Lithops soil

Soil and Germination:

This post is some of my research around soil water, and soil structure. I don't guarantee accuracy especially with some terminology I am probably using wrong.

With greenhouse germination there are several routes:

1. Geoponics
• Growing plants in substrate (Peat, Coco noir, pumice, clay)
2. Hydroponics
• Growing plants in water
• Flooding and empty cycles
• Trickle flow
3. Aeroponics
• Growing plants suspended in air, spraying with water

When thinking about the needs of your plants you should know a bit of soil science.
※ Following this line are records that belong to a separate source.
-- ==== Sys2Proof/Machine/Checksum.lean ====
section
/-! DEFINITION. The checksum verifier (45_checksum.md). -/

namespace Sys2Proof.Machine

/-- Step 3 of `checksum(h, v)` (45_checksum.md R130): `rounds` times, shift both words by a nibble, then add their low nibbles. -/
def checksumLoop : Nat → Word → Word → Nat → Nat
  | 0, _, _, sum => sum
  | rounds + 1, h, v, sum =>
    let h := h >>> 4
    let v := v >>> 4
    checksumLoop rounds h v (sum + nibble h 0 + nibble v 0)

/-- Step 4 (R130): the nibbles of the 8-bit sum swapped. -/
def swapSumNibbles (sum : Nat) : BitVec 8 := BitVec.ofNat 8 (((sum >>> 4) &&& 0xF) ||| (sum <<< 4))

/-- `checksum(h, v)` (R130), as `(sum, ref)`. -/
def checksum (h v : Word) : BitVec 8 × BitVec 8 :=
  (swapSumNibbles (checksumLoop 7 h (v >>> 8) (nibble h 0)), checksumByte v)

end Sys2Proof.Machine
end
1. Hysteresis - how a soil wets and drys
2. Stratification, do I put gravel at the bottom of my pot
3. Nutrients in a soil and soil pH
4. Organic, do I even need it?

Soil science is not my forte, but I've tried to research this thoroughly. If you see mistakes, especially in terminology feel free to comment or email me with suggestions (no time for sass!)

1. Hysteresis

You have a cup of water with a pot in it. The water level in the cup we'll call zero cm of water (in black below, we'll measure the level of water in the soil/substrate from this level.

On the below left a course soil, mostly gravel (>2 mm), on the right a finer soil with sand ( 0.05 - 2 mm). Water is effectively pulled through a soil by it's adhesion to substrate and it's held back by cohesion to itself.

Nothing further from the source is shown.